If a line in the records below holds the word "hfind", copy it.
··· MATERIAL SUPPLIED
/-- Settles O25: SUBMIT makes the entry of its identifier, and any other entry was there before. -/
theorem submittedValueIsPending : Obligations.SubmittedValueIsPending := by
  intro s id n k sl hinv hsl hn
  obtain ⟨hfind, hslot⟩ := firstHolder_iff.1 hsl
  have hexec := exec_submit_of_firstHolder hsl hn
  have ⟨_, hzero, _, _⟩ := hinv
  obtain ⟨hk, hocc, rfl, -⟩ := hsl
  have hentry := pendingEntry_submit_self (w := s.io.port.wbuf) hfind
  rw [hslot, ← hn] at hentry
  refine ⟨_, hexec, ?_⟩
  rw [respond_blk, setSlots_blk_slots]
  have hmem : (⟨sl.id, sl.vtype, wbufPrefix s.io.port.wbuf n.toNat⟩ : Entry) ∈ pendingList _ _ :=
    mem_pendingList.2 ⟨hzero sl (List.mem_of_getElem? hk) hocc, hentry⟩
  refine ⟨hmem, fun hclean => eq_singleton_of_ascending (pendingList_ascends _ _) hmem fun e he => ?_⟩
  by_cases hsame : e.id = sl.id
  · obtain ⟨-, he⟩ := mem_pendingList.1 he
    rw [hsame, hentry] at he
    exact (Option.some.inj he).symm
  · obtain ⟨x, hx, hxid, hclass, hdirty⟩ := exists_dirty_of_mem_submit hinv hfind he hsame
    rw [hclean x hx (hxid ▸ hsame) hclass] at hdirty
    cases hdirty

theorem pendingList_ids_nodup (c : RateClass) (slots : List Slot) : ((pendingList c slots).map Entry.id).Nodup := by
  rw [List.Nodup, List.pairwise_map]
  exact (pendingList_ascends c slots).imp fun h => BitVec.ne_of_lt h

/-- Every entry is that of a slot. -/
theorem pendingList_ids_subset (c : RateClass) (slots : List Slot) :
    (pendingList c slots).map Entry.id ⊆ slots.map Slot.id := by
  intro id hid
  obtain ⟨e, he, rfl⟩ := List.mem_map.1 hid
  obtain ⟨k, hfind, -⟩ := pendingEntry_eq_some_iff.1 (mem_pendingList.1 he).2
  obtain ⟨sl, hk, hholds, -⟩ := find_eq_some_iff.1 hfind
  exact List.mem_map.2 ⟨sl, List.mem_of_getElem? hk, (holds_iff.1 hholds).2⟩

/-- Settles O27: the entries have different identifiers, which are those of slots and at most 255. -/
theorem pendingListIsBounded : Obligations.PendingListIsBounded := by
  refine fun c slots => ⟨fun e => payload_length_of_mem, ?_, ?_⟩
  · have hle := (List.subperm_of_subset (pendingList_ids_nodup c slots) (pendingList_ids_subset c slots)).length_le
    rwa [List.length_map, List.length_map] at hle
  · exact (List.length_filterMap_le _ allIds).trans_eq (by rw [allIds, List.length_map, List.length_range])

end Sys2Proof.Machine
end

section
/-! The step (spec/20_memory.md R68, spec/60_exceptions.md R301, R316): which request it takes, what it runs, and the
reset event (spec/70_reset_and_hazards.md R330). -/

namespace Sys2Proof.Machine

/-! ### The request taken -/

theorem accept_int {s : State} {q : Transaction} {qs : List Transaction} (hmain : s.io.mainQ = [])
    (hint : s.io.intQ = q :: qs) : s.accept = some (s.takeInt q qs) := by
  rw [State.accept, hmain, hint]

theorem accept_none {s : State} (hmain : s.io.mainQ = []) (hint : s.io.intQ = []) : s.accept = none := by
  rw [State.accept, hmain, hint]

theorem accept_both {s : State} {m q : Transaction} {ms qs : List Transaction} (hmain : s.io.mainQ = m :: ms)
    (hint : s.io.intQ = q :: qs) :
    s.accept = some (if s.pick.1 then s.pick.2.takeMain m ms else s.pick.2.takeInt q qs) := by
  rw [State.accept, hmain, hint]

/-- The choice, by its answer. -/
theorem pick_of_answered {s : State} {b : Bool} {rest : List Bool} {n : Nat}
    (h : Answered Config.freePick s.io.picks s.io.nextFree b rest n) :
    s.pick = (b, { s with io := { s.io with picks := rest, nextFree := n } }) := by
  rw [State.pick, draw_of_answered h]

/-- Settles O6: `accept` with at most one queue waiting. -/
theorem theWaitingRequestIsTaken : Obligations.TheWaitingRequestIsTaken :=
  ⟨fun _ _ _ => accept_main, fun _ _ _ => accept_int, fun _ => accept_none⟩

/-- Settles O7: with both queues waiting the choice, by its answer, decides. -/
theorem arbitrationAllowsBothOrders : Obligations.ArbitrationAllowsBothOrders := by
  intro s m q ms qs b rest n hmain hint h
  rw [accept_both hmain hint, pick_of_answered h]
  rfl

/-- A presented request is taken next, whatever else waits. -/
theorem accept_present (t : Transaction) (s : State) :
    (s.present t).accept = some { s with io := { s.io with resetReq := false, port := t } } := by
  cases hint : s.io.intQ with
  | nil =>
    rw [accept_main (s := s.present t) rfl hint]
    simp only [State.present, State.takeMain, hint]
    rfl
  | cons q qs =>
    have hpick : Answered Config.freePick (s.present t).io.picks (s.present t).io.nextFree true s.io.picks
        s.io.nextFree := by
      refine .inl ⟨?_, rfl⟩
      simp only [State.present, hint]
      rfl
    rw [accept_both (s := s.present t) rfl hint, pick_of_answered hpick]
    rfl

/-! ### What a step runs -/

theorem step_of_reset {s : State} (h : s.io.resetReq = true) : step s = .next s.resetEvent := if_pos h

theorem step_of_accept {s s' : State} (hreset : s.io.resetReq = false) (h : s.accept = some s') :
    step s = runCommand s' := by
  simp only [step, hreset, h, Bool.false_eq_true, if_false]

theorem step_of_idle {s : State} (hreset : s.io.resetReq = false) (h : s.accept = none) : step s = .next s := by
  simp only [step, hreset, h, Bool.false_eq_true, if_false]

theorem runCommand_of_ok {s : State} {i : Instr} (h : decode s.io.port.cw = .ok i) : runCommand s = exec i s := by
  simp only [runCommand, h]

theorem runCommand_of_error {s : State} {e : DecodeError} (h : decode s.io.port.cw = .error e) :
    runCommand s = .next (s.raise .illegalCommand) := by
  simp only [runCommand, h]

/-- Settles O5: the command taken is decoded and run. -/
theorem stepRunsTheDecodedCommand : Obligations.StepRunsTheDecodedCommand :=
  fun _ _ _ hreset haccept hdecode => (step_of_accept hreset haccept).trans (runCommand_of_ok hdecode)

theorem decode_of_decodeTableWord {nbits w : Nat} {i : Instr} (h : decodeTableWord nbits w = some i) :
    decode (BitVec.ofNat 32 (w % 2 ^ nbits)) = .ok i := by
  unfold decodeTableWord at h
  split at h
  · next j hj =>
    cases h
    exact hj
  · cases h

/-- Settles O8: the word presented is taken next and decoded. -/
theorem presentedWordRunsNext : Obligations.PresentedWordRunsNext :=
  fun s _ _ _ h => (step_of_accept rfl (accept_present _ s)).trans (runCommand_of_ok (decode_of_decodeTableWord h))

/-- Settles O9: the decoder answers its error, and the step raises `IllegalCommand`. -/
theorem undefinedOpcodeIsRefused : Obligations.UndefinedOpcodeIsRefused :=
  fun _ _ hreset haccept hop =>
    (step_of_accept hreset haccept).trans (runCommand_of_error (decode_eq_error_iff.2 ⟨rfl, hop⟩))

/-- Settles O10: nothing is taken. -/
theorem idleStepChangesNothing : Obligations.IdleStepChangesNothing :=
  fun _ hreset hmain hint => step_of_idle hreset (accept_none hmain hint)

/-- What a command run leaves: an operation's effect and response, or the refusal of an undefined opcode. -/
theorem runCommand_cases (s : State) :
    (∃ i, runCommand s = .next ((effectOf i s).respond (answerTo i s))) ∨
      runCommand s = .next (s.raise .illegalCommand) := by
  cases h : decode s.io.port.cw with
  | ok i => exact .inl ⟨i, (runCommand_of_ok h).trans (exec_eq i s)⟩
  | error e => exact .inr (runCommand_of_error h)

/-- What a step can do: the reset event, nothing, or one command on the state that took it. -/
theorem step_cases (s : State) :
    step s = .next s.resetEvent ∨ step s = .next s ∨
      ∃ s', s.accept = some s' ∧ ((∃ i, step s = .next ((effectOf i s').respond (answerTo i s'))) ∨
        step s = .next (s'.raise .illegalCommand)) := by
  cases hreset : s.io.resetReq with
  | true => exact .inl (step_of_reset hreset)
  | false =>
    cases haccept : s.accept with
    | none => exact .inr (.inl (step_of_idle hreset haccept))
    | some s' =>
      rw [step_of_accept hreset haccept]
      exact .inr (.inr ⟨s', rfl, runCommand_cases s'⟩)

/-- Settles O11: every case of a step answers a next state. -/
theorem everyStepContinues : Obligations.EveryStepContinues := by
  intro s
  obtain h | h | ⟨s', -, ⟨i, h⟩ | h⟩ := step_cases s <;> exact ⟨_, h⟩

/-- Taking a request leaves the parameters, the architectural state and the calls. -/
theorem accept_keeps {s s' : State} (h : s.accept = some s') :
    s'.cfg = s.cfg ∧ s'.blk = s.blk ∧ s'.io.calls = s.io.calls := by
  unfold State.accept at h
  split at h <;> cases h
  · exact ⟨rfl, rfl, rfl⟩
  · exact ⟨rfl, rfl, rfl⟩
  · split <;> exact ⟨rfl, rfl, rfl⟩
······
RESPONSE BOX:
  obtain ⟨hfind, hslot⟩ := firstHolder_iff.1 hsl
  have hentry := pendingEntry_submit_self (w := s.io.port.wbuf) hfind
  · obtain ⟨x, hx, hxid, hclass, hdirty⟩ := exists_dirty_of_mem_submit hinv hfind he hsame
  obtain ⟨k, hfind, -⟩ := pendingEntry_eq_some_iff.1 (mem_pendingList.1 he).2
  obtain ⟨sl, hk, hholds, -⟩ := find_eq_some_iff.1 hfind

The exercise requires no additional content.